Белая колдунья чертила что-то в своем блокноте.
– Не ручаюсь, что назову вам вашу суженую, но кое-что, конечно, узнать можно. Сейчас мы посмотрим, как стояли планеты в июне. Тогда можно будет сказать, как они влияют на вашу судьбу. Даже, наверное, не на вашу, а на судьбу того моего знакомого. У вас должны быть очень похожие гороскопы.
– Я весь внимание.
Глядя в свои записи, Миллисент нахмурилась.
– Сейчас для вас очень опасное время. Умер кто-то из ваших знакомых. Недавно, максимум неделю назад. Вы его не очень хорошо знали, но его смерть вас сильно беспокоит. Это как-то связано с медициной. Может быть, вы даже сами попадете в больницу. Очень сильное неблагоприятное влияние. Вам нужно быть осторожнее с незнакомыми людьми.
Я смотрел на странную женщину, одетую в черное. Страх щупальцами облепил мне сердце. Откуда она все это знает? Во рту у меня пересохло, губы склеились.
– Что это у вас за кулон?
– Это? – Ее рука птицей замерла у горла. – Это магическая фигура. На счастье.
Немного же счастья принесла Фаулеру его звездочка.
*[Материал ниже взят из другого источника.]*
/-- Settles O51: each wait by its end, and an injected instruction by what it interrupted. -/
theorem mothWaitsEnd : Obligations.MothWaitsEnd := by
  unfold Obligations.MothWaitsEnd
  intro s m mo code cond met
  refine ⟨fun p h hc hp hf => ?_, fun h hp => ⟨fun hc => ?_, fun hc => ?_⟩, fun h hc hj => edgeWaits_tick h hc hj,
    fun p ha hw hc hp hf hi hj => ?_, fun p ha he hw hc hp hf => exec_edgeMet_held ha he hw hc hp hf, fun h h8 => ⟨fun hh => ?_, fun hh => ?_⟩,
    fun h h8 => ?_, fun ha hw h8 hi hj => ?_, fun rising p hm hb he hp hf hc => exec_pinEdgeCount hm hb he hp hf hc,
    fun cyc w rest h ho hq => ?_, fun cyc h ho himode hl => ?_, fun cyc h ho hl => ?_, fun cyc h ho hq => ?_, fun k h => ?_,
    fun i levels hm hb hi hj => ⟨fun hill => ?_, fun hill ho hc hd hn => ?_⟩⟩
  · obtain ⟨t, ht, hown, hget⟩ := exec_edgeMet h.acts h.waits hc hp hf
    exact ⟨t, ht, hown, hget.trans (h.ends rfl rfl)⟩
  · rw [exec_edgeMet_none h hp, edgeCan_none hp, if_neg]
    obtain hc | hc | hc | ⟨hc | hc, hl⟩ := hc
    all_goals
      change field (mothGet s m).cur 11 9 = _ at hc
      rw [hc]
    · exact Bool.false_ne_true
    · exact Bool.false_ne_true
    · exact Bool.false_ne_true
    · exact ne_true_of_eq_false hl
    · exact ne_true_of_eq_false hl
  · have h5 : field (mothGet s m).cur 11 9 ≠ 5 := by
      change cond ≠ 5
      omega
    rw [exec_edgeMet_none h hp, edgeCan_none hp, edgeMet_waits h h5]
    refine congrArg Host.Outcome.next (if_pos ?_)
    obtain hc | ⟨hc | hc, hl⟩ := hc
    all_goals
      change field (mothGet s m).cur 11 9 = _ at hc
      rw [hc]
    · rfl
    · exact hl
    · exact hl
  · obtain ⟨t, ht, hown, hget⟩ := exec_edgeMet ha hw hc hp hf
    exact ⟨t, ht, hown, hget.trans (waitEnds_held hi hj)⟩
  · rw [exec_edgeTimeout h h8, if_neg (ne_true_of_eq_false hh)]
    rfl
  · have h5 : field (mothGet s m).cur 11 9 ≠ 5 := by
      intro e
      change edgeHolds s m (mothGet s m).cur (mothGet s m).edgeLvl = true at hh
      unfold edgeHolds at hh
      rw [e] at hh
      cases hh
    rw [exec_edgeTimeout h h8, if_pos hh, edgeMet_waits h h5]
  · rw [exec_countEnd h.acts h.waits h8, countEnd, mothMap]
    exact congrArg (fun v => Host.Outcome.next (mothSet s m v)) (h.ends rfl rfl)
  · rw [exec_countEnd ha hw h8, countEnd, mothMap]
    exact congrArg (fun v => Host.Outcome.next (mothSet s m v)) (waitEnds_held hi hj)
  · have hserve : canServe (mothGet s m) = true := by
      rw [canServe_fetch ho, show (mothGet s m).qout = w :: rest from hq]
      rfl
    rw [exec_stallEnd h (.inl rfl), if_pos hserve]
    generalize mthAdr m 0x38 = a
    have hz : mothGet (cntAdd s a cyc) m = mothGet s m := rfl
    rw [queueServe_fetch (s := cntAdd s a cyc) ho hq, hz]
    exact ⟨_, rfl, mothGet_mothSet .., cntGet_cntAdd s a cyc, rfl⟩
  · have hserve : canServe (mothGet s m) = true := by
      rw [canServe_stow ho]
      exact decide_eq_true hl
    rw [exec_stallEnd h (.inr rfl), if_pos hserve]
    generalize mthAdr m 0x38 = a
    have hz : mothGet (cntAdd s a cyc) m = mothGet s m := rfl
    rw [queueServe_stow (s := cntAdd s a cyc) ho, hz]
    dsimp only
    rw [if_neg (ne_true_of_eq_false himode)]
    exact ⟨_, rfl, mothGet_mothSet .., cntGet_cntAdd s a cyc, rfl⟩
  · have hserve : ¬ canServe (mothGet s m) = true := by
      rw [canServe_stow ho, decide_eq_true_eq]
      exact Nat.not_lt.mpr hl
    rw [exec_stallEnd h (.inr rfl), if_neg hserve]
  · have hserve : ¬ canServe (mothGet s m) = true := by
      rw [canServe_fetch ho, show (mothGet s m).qout = [] from hq]
      decide
    rw [exec_stallEnd h (.inl rfl), if_neg hserve]
  · change execMothDelayEnd m s = _
    unfold execMothDelayEnd
    rw [h.waits]
    exact if_pos h.goes
  · obtain ⟨y, hy, hx⟩ := exec_injected hm hb hi hj levels
    obtain ⟨hget, -⟩ := mothStop_rest (s := y) m
    rw [hx, if_pos hill]
    refine ⟨_, rfl, ?_⟩
    rw [hget, hy]
    exact ⟨rfl, rfl, rfl, rfl⟩
  · obtain ⟨y, hy, hx⟩ := exec_injected hm hb hi hj levels
    rw [hx, if_neg (ne_true_of_eq_false hill)]
    refine ⟨_, rfl, ?_⟩
    exact mothStart_injectedSet (v := { mo with
      d := mo.dNext.getD mo.d, dNext := none, inj := none, injCur := mo.cur, injLvl := mo.edgeLvl }) ho hc hd hn
      (by rw [mothGet_mothMap, hy]) hj rfl rfl

end Sys2Proof.Machine
end

section
/-! The cell queues. -/

namespace Sys2Proof.Machine

variable {s t u z : State} {n m b : Nat}

/-! An arrival at an inbound queue. -/

/-- A dispatcher that an arrival wakes keeps its queues and registers. -/
theorem inqPut_room (q : QCell) (hn : n < 64) (h : (engGet s n).inq.length < 512) :
    (engGet (inqPut s n q) n).inq = (engGet s n).inq ++ [q] ∧ (engGet (inqPut s n q) n).g = (engGet s n).g ∧
      (∀ m, m ≠ n → engGet (inqPut s n q) m = engGet s m) ∧ Framed s (inqPut s n q) := by
  unfold inqPut
  dsimp only
  rw [if_neg (Nat.not_le.mpr h), if_pos hn]
  generalize hs1 : engSet s n { engGet s n with inq := (engGet s n).inq ++ [q] } = s1
  have hown : engGet s1 n = { engGet s n with inq := (engGet s n).inq ++ [q] } := by rw [← hs1, engGet_engSet]
  have ho (m : Nat) (hm : m ≠ n) : engGet s1 m = engGet s m := by rw [← hs1, engGet_engSet_other s hm]
  have hf : Framed s s1 := hs1 ▸ .engSet ..
  split
  · have hl : Logged s1 (listMaxNote (cntAdd s1 (0x4104 + cluOf n * 0x20) 1) n) := by
      unfold listMaxNote
      exact (Logged.cntAdd _ _ _).trans (.ite (.cntPut ..) (.refl _))
    have he : (listMaxNote (cntAdd s1 (0x4104 + cluOf n * 0x20) 1) n).eng = s1.eng := by
      unfold listMaxNote
      dsimp only
      split <;> rfl
    generalize listMaxNote (cntAdd s1 (0x4104 + cluOf n * 0x20) 1) n = s2 at hl he
    have hw := (Logged.wakeEng s2 n).woken n
    have heng (m : Nat) : engGet s2 m = engGet s1 m := by rw [engGet, he, ← engGet]
    rw [heng, hown] at hw
    refine ⟨by rw [hw.alike], by rw [hw.alike], fun m hm => ?_, (hf.trans hl.frame).trans (Logged.wakeEng s2 n).frame⟩
    rw [wakeEng, engGet_engMap_other _ hm, heng, ho m hm]
  · rw [hown]
    exact ⟨rfl, rfl, ho, hf⟩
Хотя в момент смерти он был без кольца… Или все-таки кто-то убил его и забрал талисман себе?
– Так. Но это не все. – Миллисент Крузмарк направила мне в сердце острие карандашика в филигранном золотом футляре. – Мне нужно знать день рождения вашей невесты и где она родилась. Нужно точное время и место, иначе я не просчитаю широту и долготу. И вы, кстати, тоже не сказали, где родились.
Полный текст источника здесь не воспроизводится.